The most impactful expert witnesses engage the judge and jurors and earn their trust by delivering testimony with clarity, confidence, and credibility. Some experts tend to use jargon and rely heavily on specialized knowledge to explain concepts to a jury. It is important to remember that every person that they are trying to educate—whether by report, deposition, or testimony—is a layman.

It takes some practice for an expert to avoid talking over the jurors’ heads or sounding like they are being condescending to their audience. Prepare your witness thoroughly to maintain this critical balance.

4.  Hire the Expert Early

Hiring an expert early in the process ensures a better outcome. If an expert is hands-on with the data and analysis, they command more believability. Sometimes, an expert loses credibility because they fail to assess the data or research themselves. They may have relied on research associates to run an analysis or write a report. This can arise from a lack of sufficient lead time to prepare.

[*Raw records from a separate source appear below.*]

-- ==== Sys2Proof/Laws/FrameTile.lean ====
section
/-! SUPPORT. The queue, the fuse copies and a blow stay as they are: tiles and the errors they log. -/
namespace Sys2Proof.Machine
set_option linter.all false
set_option Elab.async false
set_option maxRecDepth 4000

@[simp] theorem State.setTile_fixed (s : State) (d t : Nat) (x : Tile) :
    (State.setTile s d t x).fixed = s.fixed := by simp [State.setTile]

@[simp] theorem State.setDie_fixed (s : State) (b : Nat) (x : Die) :
    (State.setDie s b x).fixed = s.fixed := by simp [State.setDie]

@[simp] theorem State.setCd_fixed (s : State) (d : Nat) (x : ComputeDie) :
    (State.setCd s d x).fixed = s.fixed := by simp [State.setCd]

@[simp] theorem State.setMd_fixed (s : State) (m : Nat) (x : MemDie) :
    (State.setMd s m x).fixed = s.fixed := by simp [State.setMd]

@[simp] theorem State.setFd_fixed (s : State) (f : Nat) (x : FactorDie) :
    (State.setFd s f x).fixed = s.fixed := by simp [State.setFd]

@[simp] theorem State.setPort_fixed (s : State) (p : Nat) (x : TorusPort) :
    (State.setPort s p x).fixed = s.fixed := by simp [State.setPort]

@[simp] theorem State.setRing_fixed (s : State) (r : Nat) (x : Ring) :
    (State.setRing s r x).fixed = s.fixed := by simp [State.setRing]

@[simp] theorem State.setColl_fixed (s : State) (k : Nat) (x : CollSlot) :
    (State.setColl s k x).fixed = s.fixed := by simp [State.setColl]

@[simp] theorem State.equalise_fixed (s : State) (b : Nat) :
    (State.equalise s b).fixed = s.fixed := by
  unfold State.equalise
  repeat' first
    | lift_lets -underBinder
    | (intro x; clear_value x)
    | (simp; done)

@[simp] theorem State.take_fixed (s : State) :
    (State.take s).2.fixed = s.fixed := by simp [State.take]

@[simp] theorem State.moment_fixed (s : State) :
    (State.moment s).fixed = s.fixed := by
  unfold State.moment
  repeat' first
    | (simp; done)

@[simp] theorem State.cross_fixed (s : State) (l : List Byte) :
    (State.cross s l).1.fixed = s.fixed := by
  unfold State.cross
  repeat' first
    | lift_lets -underBinder
    | with_reducible apply kite1
    | intro _
    | (simp; done)

@[simp] theorem State.hbmPut_fixed (s : State) (a : Nat) (x0 : List Byte) :
    (State.hbmPut s a x0).fixed = s.fixed := by
  induction x0 generalizing s a with
  | nil =>
    unfold State.hbmPut
    repeat' first
      | (simp [*]; done)
  | cons e l ih =>
    unfold State.hbmPut
    repeat' first
      | (simp [*]; done)

@[simp] theorem State.hostPut_fixed (s : State) (a : Nat) (l : List Byte) :
    (State.hostPut s a l).fixed = s.fixed := by simp [State.hostPut]

@[simp] theorem State.raise_fixed (s : State) (v : Nat) :
    (State.raise s v).fixed = s.fixed := by simp [State.raise]

@[simp] theorem State.postEvent_fixed (s : State) (w0 w1 : BitVec 64) :
    (State.postEvent s w0 w1).fixed = s.fixed := by
  unfold State.postEvent
  repeat' first
    | lift_lets -underBinder
    | (intro (x : State); refine kI (x := x) s.fixed _ ?_ ?_; (on_goal 1 => subst x); (on_goal 2 => (intro hx; clear_value x)))
    | intro _
    | (split <;> (try (rename_i heq; first | (refine kU1 s.fixed heq ?_ ?_; (on_goal 1 => clear heq); (on_goal 2 => intro hx)) | (refine kU2 s.fixed heq ?_ ?_; (on_goal 1 => clear heq); (on_goal 2 => intro hx)) | (refine kI s.fixed _ (takePacket_fixed heq) ?_; intro hx))))
    | (simp [*]; done)

@[simp] theorem State.mapTiles_fixed (s : State) (f : Nat → Tile → Tile) :
    (State.mapTiles s f).fixed = s.fixed := by simp [State.mapTiles]

@[simp] theorem State.mark_fixed (s : State) (block code kind : Nat) :
    (State.mark s block code kind).fixed = s.fixed := by simp [State.mark]

@[simp] theorem State.detect_fixed (s : State) (b code : Nat) (joined : Bool) :
    (State.detect s b code joined).fixed = s.fixed := by simp [State.detect]

@[simp] theorem State.logRaw_fixed (s : State) (b : Nat) (e : ErrSpec) :
    (State.logRaw s b e).fixed = s.fixed := by
  unfold State.logRaw
  repeat' split
  all_goals simp

@[simp] theorem State.wantWarm_fixed (s : State) (source block : Nat) :
    (State.wantWarm s source block).fixed = s.fixed := by simp [State.wantWarm]

@[simp] theorem State.holdQuad_fixed (s : State) (holder q : Nat) :
    (State.holdQuad s holder q).fixed = s.fixed := by
  unfold State.holdQuad
  repeat' first
    | lift_lets -underBinder
    | (intro (x : State); refine kI (x := x) s.fixed _ ?_ ?_; (on_goal 1 => subst x); (on_goal 2 => (intro hx; clear_value x)))
    | (intro x; clear_value x)
    | (split <;> (try (rename_i heq; first | (refine kU1 s.fixed heq ?_ ?_; (on_goal 1 => clear heq); (on_goal 2 => intro hx)) | (refine kU2 s.fixed heq ?_ ?_; (on_goal 1 => clear heq); (on_goal 2 => intro hx)) | (refine kI s.fixed _ (takePacket_fixed heq) ?_; intro hx))))
    | (simp [*]; done)

@[simp] theorem State.holdQuads_fixed (s : State) (holder : Nat) (qs : List Nat) :
    (State.holdQuads s holder qs).fixed = s.fixed := by simp [State.holdQuads]

@[simp] theorem State.release_fixed (s : State) (holder : Nat) (qs : List Nat) :
    (State.release s holder qs).fixed = s.fixed := by simp [State.release]
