-- ==== Sys2Proof/Laws/FrameCommand.lean ====
section
/-! SUPPORT. The queue, the fuse copies and a blow stay as they are: commands on their way and the memory dies. -/
namespace Sys2Proof.Machine
set_option linter.all false
set_option Elab.async false
set_option maxRecDepth 4000

@[simp] theorem State.reply_fixed (s : State) (c : Cmd) (status : Nat) (result : BitVec 64) :
    (State.reply s c status result).fixed = s.fixed := by
  unfold State.reply
  repeat' first
    | lift_lets -underBinder
    | (intro (x : State); refine kI (x := x) s.fixed _ ?_ ?_; (on_goal 1 => subst x); (on_goal 2 => (intro hx; clear_value x)))
    | intro _
    | (split <;> (try (rename_i heq; first | (refine kU1 s.fixed heq ?_ ?_; (on_goal 1 => clear heq); (on_goal 2 => intro hx)) | (refine kU2 s.fixed heq ?_ ?_; (on_goal 1 => clear heq); (on_goal 2 => intro hx)) | (refine kI s.fixed _ (takePacket_fixed heq) ?_; intro hx))))
    | (simp [*]; done)

@[simp] theorem State.ringPut_fixed (s : State) (r : Ring) (pos : Nat) (l : List Byte) :
    (State.ringPut s r pos l).fixed = s.fixed := by simp [State.ringPut]

@[simp] theorem State.acceptEntry_fixed (s : State) (ring : Fin 8) (r : Ring) (e : Entry) :
    (State.acceptEntry s ring r e).fixed = s.fixed := by
  unfold State.acceptEntry
  repeat' split
  all_goals simp

@[simp] theorem execCommandAccept_fixed (ring : Fin 8) (fetched : Option (List Byte)) (s : State) :
    Out.fixes (execCommandAccept ring fetched s) s.fixed := by
  unfold execCommandAccept
  repeat' first
    | lift_lets -underBinder
    | (intro (x : State); refine kI (x := x) s.fixed _ ?_ ?_; (on_goal 1 => subst x); (on_goal 2 => (intro hx; clear_value x)))
    | (intro x; clear_value x)
    | (split <;> (try (rename_i heq; first | (refine kU1 s.fixed heq ?_ ?_; (on_goal 1 => clear heq); (on_goal 2 => intro hx)) | (refine kU2 s.fixed heq ?_ ?_; (on_goal 1 => clear heq); (on_goal 2 => intro hx)) | (refine kI s.fixed _ (takePacket_fixed heq) ?_; intro hx))))
    | (simp [*]; done)

@[simp] theorem State.putCmd_fixed (s : State) (c : Cmd) :
    (State.putCmd s c).fixed = s.fixed := by simp [State.putCmd]

@[simp] theorem State.arriveCmd_fixed (s : State) (c : Cmd) :
    (State.arriveCmd s c).fixed = s.fixed := by simp [State.arriveCmd]

@[simp] theorem State.countDelivered_fixed (s : State) (targets : List Nat) :
    (State.countDelivered s targets).fixed = s.fixed := by
  unfold State.countDelivered
  repeat' first
    | with_reducible (refine kfold ?_ ?_; (on_goal 2 => intro s _))
    | (simp; done)
    | (split <;> (try (rename_i heq; first | (refine kU1 s.fixed heq ?_ ?_; (on_goal 1 => clear heq); (on_goal 2 => intro hx)) | (refine kU2 s.fixed heq ?_ ?_; (on_goal 1 => clear heq); (on_goal 2 => intro hx)) | (refine kI s.fixed _ (takePacket_fixed heq) ?_; intro hx))))

@[simp] theorem State.wakeCmd_fixed (s : State) (c : Cmd) :
    (State.wakeCmd s c).fixed = s.fixed := by
  unfold State.wakeCmd
  repeat' first
    | lift_lets -underBinder
    | with_reducible apply kite
    | intro _
    | (simp; done)

@[simp] theorem execExecBeatReached_fixed (cid : Nat) (s : State) :
    Out.fixes (execExecBeatReached cid s) s.fixed := by
  unfold execExecBeatReached
  repeat' split
  all_goals simp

Anticipate that an expert has a potentially busy schedule with their primary workload and allow them enough prep time to take ownership of the analysis and report with authority when they are on the stand.

5.  Ensure Your Expert Is Prepared to Support the Basis of Their Opinion

The new standard is essentially a de facto preponderance standard, which will become the universal norm under Rule 702. Because the decision of admissibility is at the judge’s discretion, the proponent of the expert testimony must show admissibility by a preponderance of the evidence, and the expert’s opinion must be reliable in light of the facts and applicable principles or methodology.

The onus is shared between the attorney and the expert in preparing to make this argument to the court. It is essential that the attorney understands the concepts underlying the expert’s opinion well enough to argue these points.

In Summary

Expert testimony will be subject to a higher admissibility standard and closer inspection under Rule 702—as amended—than some federal judges are used to imposing. An expert will need to be able to present their opinion and demonstrate that they have met the admissibility standards to the court, as well as be clear and compelling to the jury.

This article was first published on January 12, 2023, and last updated on November 20, 2023. The original version was published in Law360.


References

[1] See Appendix A: Rules for Final Approval Committee on Rules of Practice and Procedure | June 7, 2022 | page 891. https://www.uscourts.gov/sites/default/files/2022- 06_standing_committee_agenda_book_final.pdf.

[2] See Report to the Standing Committee Advisory Committee on Evidence Rules | May 15, 2022 | page 6. https://www.uscourts.gov/sites/default/files/evidence_rules_report_-_may_2022_0.pdf.

[3] Daubert v. Merrell Dow Pharmaceuticals Inc., 509 U.S. 579 (1993).